Ex-presidents say Nevada community colleges need freedom

Former community college presidents testified this week those campuses need their freedom from a system of higher education that focuses on the two universities, not the needs of the community-based campuses.

Former Western Nevada College President Carol Lucey told the Assembly Education Committee when the recession hit and agencies including the university system were told to cut back, “community colleges were badly served by the process.” She said general fund cutbacks to the four community colleges were nearly 30 percent and the new funding formula created ignored their needs, shifting even more funding to the universities.

That came even as those campuses were being told it’s their responsibility to train the high-tech workforce needed by Tesla and other such companies.

Former Truckee Meadows Community College President John Gwaltney said one example of how community colleges are treated in the NSHE system came after a family donated what amounts to $15 million worth of land to TMCC while he was president.

“I called the chancellor and said congratulate me because I’ve just been given the biggest gift I’ve ever seen,” he told the committee. “He said you have to give it back. He said it has to be given back so it can be given to UNR.”

Gwaltney said when he said he wasn’t sure he wanted to do that, he was told to either do it or “pack” – leave the president’s position.

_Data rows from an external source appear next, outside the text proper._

-- ==== Sys2Proof/Decode.lean ====
section
/-! DEFINITION. Decoding and encoding of commands (spec 30_encoding R91 to R106). A command is a header word and its
argument words; the decoder is total on any list of words and rejects by name. -/

namespace Sys2Proof

/-- One row of the opcode map: an opcode with one of its legal MODE values (R98, R99, R105). -/
inductive Op where
  | pxDecode | pxEncode | fmtBpp | fmtSize | fmtName | fmtId | new | wrap | close | width | height
  | pixelFormat | byteLength | getPixel | setPixel | dump | load | clear | blend | line | lineB | lineAa
  | rectF | rectFB | rectO | rectOB | triangle | triangleB | circleF | circleFB | circleO | circleOB
  | circleAaF | circleAaO | dither | ditherD | composeOp | composeSkip | composeBlend
  deriving DecidableEq, Repr

/-- Every row, in the order of spec/opcode_table.json. -/
def Op.all : List Op :=
  [.pxDecode, .pxEncode, .fmtBpp, .fmtSize, .fmtName, .fmtId, .new, .wrap, .close, .width, .height, .pixelFormat, .byteLength] ++
  [.getPixel, .setPixel, .dump, .load, .clear, .blend, .line, .lineB, .lineAa, .rectF, .rectFB, .rectO, .rectOB] ++
  [.triangle, .triangleB, .circleF, .circleFB, .circleO, .circleOB, .circleAaF, .circleAaO, .dither, .ditherD, .composeOp, .composeSkip, .composeBlend]

/-- OPC, bits [7:0] of the header (R91, R99). -/
def Op.opc : Op → BitVec 8
  | .pxDecode => 0x01
  | .pxEncode => 0x02
  | .fmtBpp => 0x03
  | .fmtSize => 0x04
  | .fmtName => 0x05
  | .fmtId => 0x06
  | .new => 0x10
  | .wrap => 0x11
  | .close => 0x12
  | .width => 0x13
  | .height => 0x14
  | .pixelFormat => 0x15
  | .byteLength => 0x16
  | .getPixel => 0x17
  | .setPixel => 0x18
  | .dump => 0x19
  | .load => 0x1A
  | .clear => 0x1B
  | .blend => 0x20
  | .line | .lineB => 0x30
  | .lineAa => 0x31
  | .rectF | .rectFB | .rectO | .rectOB => 0x32
  | .triangle | .triangleB => 0x33
  | .circleF | .circleFB | .circleO | .circleOB => 0x34
  | .circleAaF | .circleAaO => 0x35
  | .dither | .ditherD => 0x40
  | .composeOp | .composeSkip | .composeBlend => 0x50

/-- MODE, bits [11:8] of the header (R91, R98). -/
def Op.mode : Op → BitVec 4
  | .pxDecode | .pxEncode | .fmtBpp | .fmtSize | .fmtName | .fmtId | .new => 0
  | .wrap | .close | .width | .height | .pixelFormat | .byteLength | .getPixel => 0
  | .setPixel | .dump | .load | .clear | .blend | .line => 0
  | .lineB => 1
  | .lineAa | .rectF => 0
  | .rectFB => 1
  | .rectO => 2
  | .rectOB => 3
  | .triangle => 0
  | .triangleB => 1
  | .circleF => 0
  | .circleFB => 1
  | .circleO => 2
  | .circleOB => 3
  | .circleAaF => 0
  | .circleAaO => 2
  | .dither => 0
  | .ditherD => 1
  | .composeOp => 0
  | .composeSkip => 1
  | .composeBlend => 2

/-- Whether the T field is a handle of this command (R99). -/
def Op.usesT : Op → Bool
  | .pxDecode | .pxEncode | .fmtBpp | .fmtSize | .fmtName | .fmtId => false
  | .new | .wrap | .close | .width | .height | .pixelFormat | .byteLength => true
  | .getPixel | .setPixel | .dump | .load | .clear => true
  | .blend => false
  | .line | .lineB | .lineAa | .rectF | .rectFB | .rectO | .rectOB => true
  | .triangle | .triangleB | .circleF | .circleFB | .circleO | .circleOB | .circleAaF => true
  | .circleAaO | .dither | .ditherD | .composeOp | .composeSkip | .composeBlend => true

/-- Whether the S field is a handle of this command: COMPOSE only (R91, R99). -/
def Op.usesS : Op → Bool
  | .pxDecode | .pxEncode | .fmtBpp | .fmtSize | .fmtName | .fmtId | .new => false
  | .wrap | .close | .width | .height | .pixelFormat | .byteLength | .getPixel => false
  | .setPixel | .dump | .load | .clear | .blend | .line | .lineB => false
  | .lineAa | .rectF | .rectFB | .rectO | .rectOB | .triangle | .triangleB => false
  | .circleF | .circleFB | .circleO | .circleOB | .circleAaF | .circleAaO | .dither => false
  | .ditherD => false
  | .composeOp | .composeSkip | .composeBlend => true

/-- How many argument words follow the header, LOAD's data words not counted (R99, R102). -/
def Op.argCount : Op → Nat
  | .pxDecode | .pxEncode => 2
  | .fmtBpp => 1
  | .fmtSize => 3
  | .fmtName => 1
  | .fmtId | .new => 3
  | .wrap => 6
  | .close | .width | .height | .pixelFormat | .byteLength => 0
  | .getPixel => 2
  | .setPixel => 3
  | .dump => 0
  | .load => 1
  | .clear => 4
  | .blend => 2
  | .line | .lineB => 5
  | .lineAa => 6
  | .rectF | .rectFB | .rectO | .rectOB => 5
  | .triangle | .triangleB => 7
  | .circleF | .circleFB | .circleO | .circleOB | .circleAaF | .circleAaO => 4
  | .dither | .ditherD => 1
  | .composeOp | .composeSkip | .composeBlend => 8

AB331 by Ira Hansen, R-Sparks, would create a separate system to manage the state’s four community colleges complete with its own governor-appointed board and local boards at each institution. Hansen said it would also create an Articulation and Transfer Board to coordinate and ease the process of transferring community college students and their credits to the universities as well as accelerate high school students’ ability to transfer to community colleges.

Lucey and Gwaltney said that has been a problem the university system has failed to fix for decades, resulting in too many students being forced by UNR and UNLV to pay for and retake a class at those institutions they already took at community college.

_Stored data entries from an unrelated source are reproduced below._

/-- A loop whose every turn keeps a byte keeps it. -/
theorem State.readByte_foldl {α : Type} {turn : State → α → State} {off : ℕ}
    (hturn : ∀ s a, s.holds t d → (turn s a).holds t d ∧ (turn s a).readByte t off = s.readByte t off)
    (h : s.holds t d) (l : List α) : (l.foldl turn s).readByte t off = s.readByte t off := by
  induction l generalizing s with
  | nil => rfl
  | cons a l ih =>
    obtain ⟨h', hsame⟩ := hturn s a h
    exact (ih h').trans hsame

/-- Shares of nothing change no byte. -/
theorem State.readByte_diffuseAll_zero (h : s.holds t d) (q : Point) (off : ℕ) :
    (s.diffuseAll t q 0 0 0).readByte t off = s.readByte t off := by
  refine State.readByte_foldl (fun s k h => ?_) h ditherKernel
  rw [State.diffuse_zero]
  exact ⟨(s.setPx_byteWrites ..).holds h, State.readByte_setPx_getPx h ..⟩

/-- R294: a buffer whose format decodes to nothing the masks clear keeps its bytes. -/
theorem State.readByte_ditherAll_of_keeps {m : Masks} (hm : ∀ P, m.Keeps (dec d.fmt P)) (h : s.holds t d)
    (pts : List Point) (off : ℕ) : (s.ditherAll t pts m).readByte t off = s.readByte t off := by
  refine State.readByte_foldl (fun s q h => ⟨(s.ditherPx_byteWrites t m q).holds h, ?_⟩) h pts
  have hkeeps : m.Keeps (s.getPx t q.1 q.2) := by
    by_cases hq : d.inBounds q.1 q.2 = true
    · obtain ⟨P, hP⟩ := State.getPx_eq_dec h hq
      exact hP ▸ hm P
    · exact State.getPx_outside h hq ▸ m.keeps_transparent
  rw [State.ditherPx_of_keeps hkeeps, State.readByte_diffuseAll_zero ((s.setPx_byteWrites ..).holds h),
    State.readByte_setPx_getPx h]

/-- Byte writes that leave every byte of their target's space as it was leave host memory as it was. -/
theorem ByteWrites.hostMem_of_bytes {s' : State} (hw : ByteWrites t s s')
    (hbytes : ∀ off, s'.readByte t off = s.readByte t off) (a : ℕ) : s'.hostMem.read a = s.hostMem.read a := by
  by_cases ha : s.outsideRegion t a
  · exact hw.hostMem_outside ha
  · simp only [State.outsideRegion] at ha
    push Not at ha
    obtain ⟨d, base, ctx, hs, hb, hle, -⟩ := ha
    obtain ⟨d', hs', -, -, -, hb'⟩ := hw.holds (State.holds_of_slot hs)
    simp only [hb] at hb'
    simpa [State.readByte, hs, hs', hb, hb', Nat.add_sub_cancel' hle] using hbytes (a - base.toNat)

end

/-! ### Raster loops -/

/-- A loop over a box that begins at the origin is two loops, y outer and x inner. -/
theorem foldl_rasterBox {α : Type} (g : α → Point → α) (a : α) (w h : ℤ) :
    (rasterBox 0 (w - 1) 0 (h - 1)).foldl g a = (List.range h.toNat).foldl (fun a (y : ℕ) =>
      (List.range w.toNat).foldl (fun a (x : ℕ) => g a ((x : ℤ), (y : ℤ))) a) a := by
  simp only [rasterBox, intRange, List.foldl_flatMap, List.foldl_map, sub_zero, sub_add_cancel, zero_add]

/-- Dithering a buffer is R291's loop. -/
theorem State.ditherAll_pixels (s : State) (t : Handle) (d : Drawbuffer) (m : Masks) :
    s.ditherAll t d.pixels m = (List.range d.h).foldl (fun s y => (List.range d.w).foldl (fun s x =>
      s.ditherPx t m ((x : ℤ), (y : ℤ))) s) s :=
  foldl_rasterBox ..

/-! ### The commands -/

section
variable {s : State} {t : Handle} {d : Drawbuffer} (hs : s.slot t = some d) (arg : Word)
include hs

theorem exec_dither :
    exec (.dither t arg) s = onMemory d (.next ((s.ditherAll t d.pixels (masksOf arg)).respond [0])) :=
  withLive_pass hs _

theorem exec_ditherD {f : Format} (hf : f.id = arg.toNat) :
    exec (.ditherD t arg) s = onMemory d (.next ((s.ditherAll t d.pixels f.standardMasks).respond [0])) :=
  (withLive_pass hs _).trans (withFormat_id hf s _)

theorem exec_ditherD_unknown (harg : 10 < arg.toNat) :
    exec (.ditherD t arg) s = .next (s.respond [0x00000002]) :=
  (withLive_pass hs _).trans (withFormat_unknown harg s _)

end

/-! ### The obligations -/

/-- Settles O56: the table of R290. -/
theorem standardMasksTable : Obligations.StandardMasksTable := rfl

/-- Settles O55: each command's exact next state, and the turn's shares one by one. -/
theorem ditherCompletes : Obligations.DitherCompletes := by
  refine ⟨fun s t d arg hs => ?_, fun s t m x y => ?_⟩
  · simp only [← State.ditherAll_pixels]
    exact ⟨fun ha => (exec_dither hs arg).trans (onMemory_pass ha _), exec_ditherD_unknown hs arg,
      fun f hf ha => (exec_ditherD hs arg hf).trans (onMemory_pass ha _)⟩
  · rw [State.ditherPx_eq, State.diffuseAll]
    simp only [ditherKernel, List.foldl_cons, List.foldl_nil, add_zero, ← sub_eq_add_neg]
    rfl

/-- Settles O57: every write of the turns puts back what stands there. -/
theorem ditherKeepsQuantisedBuffers : Obligations.DitherKeepsQuantisedBuffers := by
  refine ⟨fun s s' t d arg m i hs hi hm hexec => ?_, fun f m P hm => ?_⟩
  · have heffect : exec i s = onMemory d (.next ((s.ditherAll t d.pixels m).respond [0])) := by
      rcases hi with ⟨rfl, rfl⟩ | ⟨rfl, f, hf, rfl⟩
      · exact exec_dither hs arg
      · exact exec_ditherD hs arg hf
    obtain ⟨-, hnext⟩ := onMemory_next (heffect.symm.trans hexec)
    obtain rfl := Host.Outcome.next.inj hnext
    have hbytes := State.readByte_ditherAll_of_keeps hm (State.holds_of_slot hs) d.pixels
    exact ⟨hbytes, (s.ditherAll_byteWrites t d.pixels m).hostMem_of_bytes hbytes⟩
  · rcases hm with rfl | ⟨hf, rfl⟩
    · exact Masks.keeps_allOnes _
    · exact Masks.keeps_standardMasks hf P

/-- Settles O58: the pixels by the raster order, the rest because only pixels are written. -/
theorem ditherQuantisesEveryPixel : Obligations.DitherQuantisesEveryPixel := by
  intro s t d arg hs ha
  have h := State.holds_of_slot hs
  obtain ⟨-, -, hresp, -⟩ := (s.ditherAll_byteWrites t d.pixels (masksOf arg)).frame
  obtain ⟨F, -, hpadding, hframe⟩ := repainted_ditherAll h d.pixels (masksOf arg)
  refine ⟨_, (exec_dither hs arg).trans (onMemory_pass ha _), congrArg (· ++ [0]) hresp, fun hf x y hq => ?_, hpadding,
    (hframe.mono fun _ ⟨_, _, hoff⟩ => hoff.lt_byteLength).respond _⟩
  obtain ⟨halpha, hgrid, -⟩ :=
    State.getPx_ditherAll h hf (masksOf arg) (pairwise_rasterBox ..) (q' := (x, y)) hq
  obtain ⟨hr, hg, hb⟩ := hgrid (Drawbuffer.mem_pixels.mpr hq)
  exact ⟨hr, hg, hb, halpha⟩

end Sys2Proof.Machine

/-! ## Proofs of the compositor's family

R301's loop with its two errors is `compose`, one lemma per outcome. Where source and target share no byte, no write of
the loop changes a source pixel (`State.Apart.getPx_eq`), so the loop is one pass over the points of the scaled block in
which each takes the source pixel it stands for (`State.composeAll_eq_foldl`); and the points of the block are listed
once each (`nodup_blockPoints`). -/

namespace Sys2Proof.Machine

/-! ### Buffers that share no byte -/

/-- No byte in the space of a buffer with descriptor ds lies in the region of buffer t. -/
def State.Apart (s : State) (t : Handle) (ds : Drawbuffer) : Prop :=
  ∀ base ctx, ds.backing = .borrowed base ctx → ∀ off < ds.byteLength, s.outsideRegion t (base.toNat + off)

/-- Two buffers are apart where one is Owned or their regions are disjoint. -/
theorem State.apart_of_disjoint {s : State} {t : Handle} {dt ds : Drawbuffer} (ht : s.slot t = some dt)
    (hdisj : (∃ mem, dt.backing = .owned mem) ∨ (∃ mem, ds.backing = .owned mem) ∨
      ∃ bt ct bs cs, dt.backing = .borrowed bt ct ∧ ds.backing = .borrowed bs cs ∧
        (bt.toNat + dt.byteLength ≤ bs.toNat ∨ bs.toNat + ds.byteLength ≤ bt.toNat)) : s.Apart t ds := by
  intro base ctx hb off hoff d bt ct hd hbt
  obtain rfl : dt = d := Option.some.inj (ht.symm.trans hd)
  rcases hdisj with ⟨mem, hmem⟩ | ⟨mem, hmem⟩ | ⟨bt', ct', bs, cs, hbt', hbs, hregions⟩
  · cases hmem.symm.trans hbt
  · cases hmem.symm.trans hb
  · cases hbt'.symm.trans hbt
    cases hbs.symm.trans hb
    omega

/-- What a pixel reads as depends on the bytes of its buffer's space only. -/
theorem State.getPx_congr {s s' : State} {t : Handle} {d : Drawbuffer} (h : s.holds t d) (h' : s'.holds t d)
    (hbytes : ∀ off < d.byteLength, s'.readByte t off = s.readByte t off) (x y : ℤ) :
    s'.getPx t x y = s.getPx t x y := by
  rw [State.getPx_of_holds h', State.getPx_of_holds h]
  refine if_ctx_congr Iff.rfl (fun hq => ?_) fun _ => rfl
  have hfits : (pixelSpan d.fmt d.w x.toNat y.toNat).1 + (pixelSpan d.fmt d.w x.toNat y.toNat).2 ≤ d.byteLength :=
    Drawbuffer.pixelSpan_le (q := (x, y)) hq
  simp only [State.decodePx]
  split
  case isTrue hf =>
    have hone : (pixelSpan d.fmt d.w x.toNat y.toNat).2 = 1 := by rw [pixelSpan, if_pos hf]
    rw [hbytes _ (show (pixelSpan d.fmt d.w x.toNat y.toNat).1 < d.byteLength by omega)]
  case isFalse =>
    refine congrArg (dec d.fmt) (congrArg packedOfBytes (List.map_congr_left fun k hk => hbytes _ ?_))
    have := List.mem_range.mp hk
    omega

section
variable {s s' : State} {t src : Handle} {ds : Drawbuffer} (hapart : s.Apart t ds) (hne : t ≠ src)
  (hs : s.slot src = some ds) (hw : ByteWrites t s s')
include hapart hne hs hw

/-- Writes to a buffer leave the bytes of a buffer apart from it. -/
theorem State.Apart.readByte_eq {off : ℕ} (hoff : off < ds.byteLength) : s'.readByte src off = s.readByte src off := by
  have hslot := hw.touchesOnly.otherSlots src hne.symm
  rw [hs] at hslot
  cases hb : ds.backing with
  | owned mem => simp only [State.readByte, hs, hslot, hb]
  | borrowed base ctx =>
    simp only [State.readByte, hs, hslot, hb]
    exact hw.hostMem_outside (hapart base ctx hb off hoff)

/-- Writes to a buffer leave the pixels of a buffer apart from it. -/
theorem State.Apart.getPx_eq (x y : ℤ) : s'.getPx src x y = s.getPx src x y :=
  State.getPx_congr (State.holds_of_slot hs)
    (State.holds_of_slot ((hw.touchesOnly.otherSlots src hne.symm).trans hs))
    (fun _ => State.Apart.readByte_eq hapart hne hs hw) x y

end

/-! ### One target pixel -/

/-- What a policy makes of the target pixel `old`, in a buffer of format f, given source pixel p (R300). -/
def AlphaPolicy.paint (f : Format) (p old : Pixel) : AlphaPolicy → Pixel
  | .overwrite => quant f p
  | .skipTransparent => if pixA p = 0 then old else quant f p
  | .alphaBlend => quant f (blend old p)

theorem State.composePx_skipTransparent (s : State) (t : Handle) (p : Pixel) (x y : ℤ) :
    s.composePx t .skipTransparent p x y = if pixA p = 0 then s else s.setPx t x y p :=
  ite_not ..

theorem painted_composePx {s : State} {t : Handle} {d : Drawbuffer} (h : s.holds t d) (policy : AlphaPolicy) (p : Pixel)
    (q : Point) :
    Painted t d (· = q) (fun q' old => if q' = q then policy.paint d.fmt p old else old) s
      (s.composePx t policy p q.1 q.2) := by
  cases policy with
  | overwrite => exact painted_setPx h q fun _ => p
  | alphaBlend => exact painted_setPx h q fun old => blend old p
  | skipTransparent =>
    rw [State.composePx_skipTransparent]
    by_cases hp : pixA p = 0
    · simp only [AlphaPolicy.paint, if_pos hp, ite_self]
      exact painted_refl h
    · simp only [AlphaPolicy.paint, if_neg hp]
      exact painted_setPx h q fun _ => p

/-! ### The points of the scaled block -/

/-- On one axis, the target place x that is step u of the block of source step i, and the steps that x determines. -/
theorem blockPlace_iff {k : ℤ} (hk : 1 ≤ k) {t n i u x : ℤ} :
    ((0 ≤ i ∧ i ≤ n - 1) ∧ (0 ≤ u ∧ u ≤ k - 1) ∧ t + i * k + u = x) ↔
      (t ≤ x ∧ x < t + n * k) ∧ i = (x - t) / k ∧ u = (x - t) % k := by
  have hsteps := Int.ediv_emod_unique (a := x - t) (r := u) (q := i) (show 0 < k by omega)
  have hlow : 0 ≤ (x - t) / k ↔ 0 ≤ x - t := by rw [Int.le_ediv_iff_mul_le (by omega), zero_mul]
  have hhigh : (x - t) / k < n ↔ x - t < n * k := Int.ediv_lt_iff_lt_mul (by omega)
  rw [mul_comm k i] at hsteps
  constructor
  · rintro ⟨⟨hi0, hin⟩, ⟨hu0, huk⟩, hx⟩
    obtain ⟨rfl, rfl⟩ := hsteps.mpr ⟨by omega, hu0, by omega⟩
    omega
  · rintro ⟨⟨hx0, hxn⟩, hi, hu⟩
    obtain ⟨hx, hu0, huk⟩ := hsteps.mp ⟨hi.symm, hu.symm⟩
    omega

section
variable (tx ty w h kx ky : ℤ)

/-- The target point that step uv of source pixel q's block writes (R301). -/
def blockPoint (q uv : Point) : Point := (tx + q.1 * kx + uv.1, ty + q.2 * ky + uv.2)

/-- The source pixel, from the region's corner, that a target point stands for (R301). -/
def blockSource (q : Point) : Point := ((q.1 - tx) / kx, (q.2 - ty) / ky)

/-- The step of a target point inside its source pixel's block. -/
def blockStep (q : Point) : Point := ((q.1 - tx) % kx, (q.2 - ty) % ky)

/-- The target point lies in the scaled block (R301). -/
def InBlock (q : Point) : Prop := tx ≤ q.1 ∧ q.1 < tx + w * kx ∧ ty ≤ q.2 ∧ q.2 < ty + h * ky

/-- The points that R301's loop writes, in its order. -/
def blockPoints : List Point :=
  (rasterBox 0 (w - 1) 0 (h - 1) ×ˢ rasterBox 0 (kx - 1) 0 (ky - 1)).map fun r => blockPoint tx ty kx ky r.1 r.2

variable {tx ty w h kx ky} (hkx : 1 ≤ kx) (hky : 1 ≤ ky)
include hkx hky

/-- A source pixel and a step write a point of the block, and the point determines them. -/
theorem blockPoint_eq_iff {q uv p : Point} :
    (q ∈ rasterBox 0 (w - 1) 0 (h - 1) ∧ uv ∈ rasterBox 0 (kx - 1) 0 (ky - 1)) ∧ blockPoint tx ty kx ky q uv = p ↔
      InBlock tx ty w h kx ky p ∧ q = blockSource tx ty kx ky p ∧ uv = blockStep tx ty kx ky p := by
  have hx := blockPlace_iff hkx (t := tx) (n := w) (i := q.1) (u := uv.1) (x := p.1)
  have hy := blockPlace_iff hky (t := ty) (n := h) (i := q.2) (u := uv.2) (x := p.2)
  simp only [mem_rasterBox, blockPoint, InBlock, blockSource, blockStep, Prod.ext_iff]
  constructor
  · rintro ⟨⟨⟨hi0, hin, hj0, hjn⟩, hu0, huk, hv0, hvk⟩, hpx, hpy⟩
    obtain ⟨⟨hx0, hxn⟩, hi, hu⟩ := hx.mp ⟨⟨hi0, hin⟩, ⟨hu0, huk⟩, hpx⟩
    obtain ⟨⟨hy0, hyn⟩, hj, hv⟩ := hy.mp ⟨⟨hj0, hjn⟩, ⟨hv0, hvk⟩, hpy⟩
    exact ⟨⟨hx0, hxn, hy0, hyn⟩, ⟨hi, hj⟩, hu, hv⟩
  · rintro ⟨⟨hx0, hxn, hy0, hyn⟩, ⟨hi, hj⟩, hu, hv⟩
    obtain ⟨⟨hi0, hin⟩, ⟨hu0, huk⟩, hpx⟩ := hx.mpr ⟨⟨hx0, hxn⟩, hi, hu⟩
    obtain ⟨⟨hj0, hjn⟩, ⟨hv0, hvk⟩, hpy⟩ := hy.mpr ⟨⟨hy0, hyn⟩, hj, hv⟩
    exact ⟨⟨⟨hi0, hin, hj0, hjn⟩, hu0, huk, hv0, hvk⟩, hpx, hpy⟩

theorem mem_blockPoints {p : Point} : p ∈ blockPoints tx ty w h kx ky ↔ InBlock tx ty w h kx ky p := by
  constructor
  · intro hmem
    obtain ⟨⟨q, uv⟩, hsteps, hp⟩ := List.mem_map.mp hmem
    exact ((blockPoint_eq_iff hkx hky).mp ⟨List.pair_mem_product.mp hsteps, hp⟩).1
  · intro hin
    obtain ⟨hsteps, hp⟩ := (blockPoint_eq_iff hkx hky).mpr ⟨hin, rfl, rfl⟩
    exact List.mem_map.mpr ⟨(_, _), List.pair_mem_product.mpr hsteps, hp⟩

“In my time in Nevada I have never seen transfer and articulation handled properly in this system,” said Lucey.

She was joined by Ray Bacon of the Nevada Manufacturers Association who said when he worked at Bently Nevada, transferring credits up to the universities “was a point of frustration for employers.”

Asked how this would impact the money available to community colleges, Lucey said if the schools have local governance, “you will find you gain more support from the community.” She said that buy-in will help generate more support and funding.

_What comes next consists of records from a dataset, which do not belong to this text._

/-- The writes of a stream that are due take effect (R95, R96). -/
def Core.applyDue (k : Core) (i : StreamId) (clock : Nat) : Core :=
  (k.dueWrites i clock).foldl (fun k w => k.apply i w) (k.setStrm i (k.laterWrites i clock))

/-- A register write of a fixed-latency instruction: at once in a scoreboard block (R94), at its stream slot in an exposed
one (R95). -/
def State.put (s : State) (lat : Nat) (dest : Dest) (mask val : VWord) (flags : BitVec 5) : State :=
  let w : Pend := ⟨s.str.slots + lat, s.clock, dest, mask, val, flags, false⟩
  if s.exposed then s.setStr { s.str with pending := s.str.pending ++ [w] }
  else s.setMe (s.me.apply s.ctx.strm w)

/-- s[n] written with a latency. -/
def State.putS (s : State) (lat : Nat) (n : BitVec 5) (v : Word) : State :=
  s.put lat (.s n) (BitVec.allOnes 2048) (v.setWidth 2048) 0
/-- One draw of a free value is used up (DESIGN CHOICE, log entry 3). -/
def State.drawn (s : State) : State := { s with draws := s.draws + 1 }

/-- Slots within which a result of variable latency arrives (DESIGN CHOICE, log entry 8). -/
def latencyBound : Nat := 2 ^ 20

/-- The write of a variable-latency instruction (R93, R96, R280): it arrives `least` slots of the clock from now or later, after
a free number of slots. -/
def State.arrive (s : State) (least : Nat) (dest : Dest) (mask val : VWord) (flags : BitVec 5) : State :=
  let w : Pend := ⟨s.clock + least + Config.freeDelay s.draws % latencyBound, s.clock, dest, mask, val, flags, false⟩
  (s.setStr { s.str with arriving := s.str.arriving ++ [w] }).drawn

/-- A result put among those that are to land in the order of their issue: none lands before an older one of its destination
(R94, R234). -/
def insertBehind (w : Pend) (l : List Pend) : List Pend :=
  let mate (x : Pend) : Bool := x.behind && x.dest == w.dest
  let due := l.foldl (fun n x => if mate x && decide (x.issued ≤ w.issued) then max n x.due else n) w.due
  (l.map fun x => if mate x && decide (w.issued < x.issued) then { x with due := max x.due due } else x) ++ [{ w with due := due }]

/-- The write of s[n] by an instruction of the WS that issued in a slot and completes now (R234): it arrives after a free number of
slots, in a scoreboard block behind the older ones of its destination (R94). -/
def State.arriveOwn (s : State) (slot : Nat) (lm : Bool) (n : BitVec 5) (v : Word) : State :=
  let w : Pend :=
    ⟨s.clock + 1 + Config.freeDelay s.draws % latencyBound, slot, .s n, BitVec.allOnes 2048, v.setWidth 2048, 0, !lm⟩
  (s.setStr { s.str with arriving := if lm then s.str.arriving ++ [w] else insertBehind w s.str.arriving }).drawn
/-- s[n] written by a variable-latency instruction. -/
def State.arriveS (s : State) (n : BitVec 5) (v : Word) : State :=
  s.arrive 1 (.s n) (BitVec.allOnes 2048) (v.setWidth 2048) 0
/-- p[n] written in the given lanes; lanes a stream lacks stay false (R125). -/
def State.putP (s : State) (lat : Nat) (n : BitVec 7) (mask v : BitVec 64) : State :=
  s.put lat (.p n) ((mask &&& laneMask s.ctx.strm).setWidth 2048) (v.setWidth 2048) 0
/-- v[n] written under a bit mask, with the flags the operation raises. -/
def State.putV (s : State) (lat : Nat) (n : BitVec 5) (mask v : VWord) (flags : BitVec 5) : State :=
  s.put lat (.v n) mask v flags
/-- v[n] written by a variable-latency instruction under a bit mask, with the flags it raises. -/
def State.arriveV (s : State) (n : BitVec 5) (mask v : VWord) (flags : BitVec 5) : State :=
  s.arrive 1 (.v n) mask v flags

/-- The guard (R34): lane 0 of p[G], which is what the VS evaluates for its other instructions too. -/
def State.guard (s : State) : Bool := (s.getP (s.ctx.head.g.setWidth 7)).getLsbD 0
/-- The guard as a lane mask, for vector instructions (R34, R160). -/
def State.lanes (s : State) : BitVec 64 := s.getP (s.ctx.head.g.setWidth 7)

“I think you will find amazing employer support,” Bacon told the committee. “The community will take ownership because I think they will have some control.”

Creating a separate community college system, according to Gwaltney and Lucey, would allow those institutions to come to the table at the Legislature and argue for their needs and their own budget.

Hansen said as part of the university system, the community colleges, “never get to talk about their budgets.” They only testify in support of the system budget approved by the Board of Regents.

“If they had their own independent boards, they would have the opportunity to come before us and make their case,” he said.

He said that while all four current community college presidents testified against the plan, he believes they have no choice because they serve at the will of the Board of Regents. Hansen pointed to Gwaltney’s testimony about giving the gift of land in south Reno to UNR or losing his job.

“What kind of nonsense is that?”

Hansen said no one from the system itself has contacted him to discuss the bill.

“I‘m a little mystified why none of them showed up to testify against it,” he said.

He invited anyone from the system to call him but said four days after issuing that invitation, still no one from the Nevada System of Higher Education had contacted him about AB331.

Education Chairman Assemblyman Tyrone Thompson, D-North Las Vegas, was unavailable for comment on Thursday. He has not yet scheduled the bill for a work session and possible committee vote.

If his committee does recommend the bill, it will still have to be vetted for fiscal impact by the Ways and Means Committee.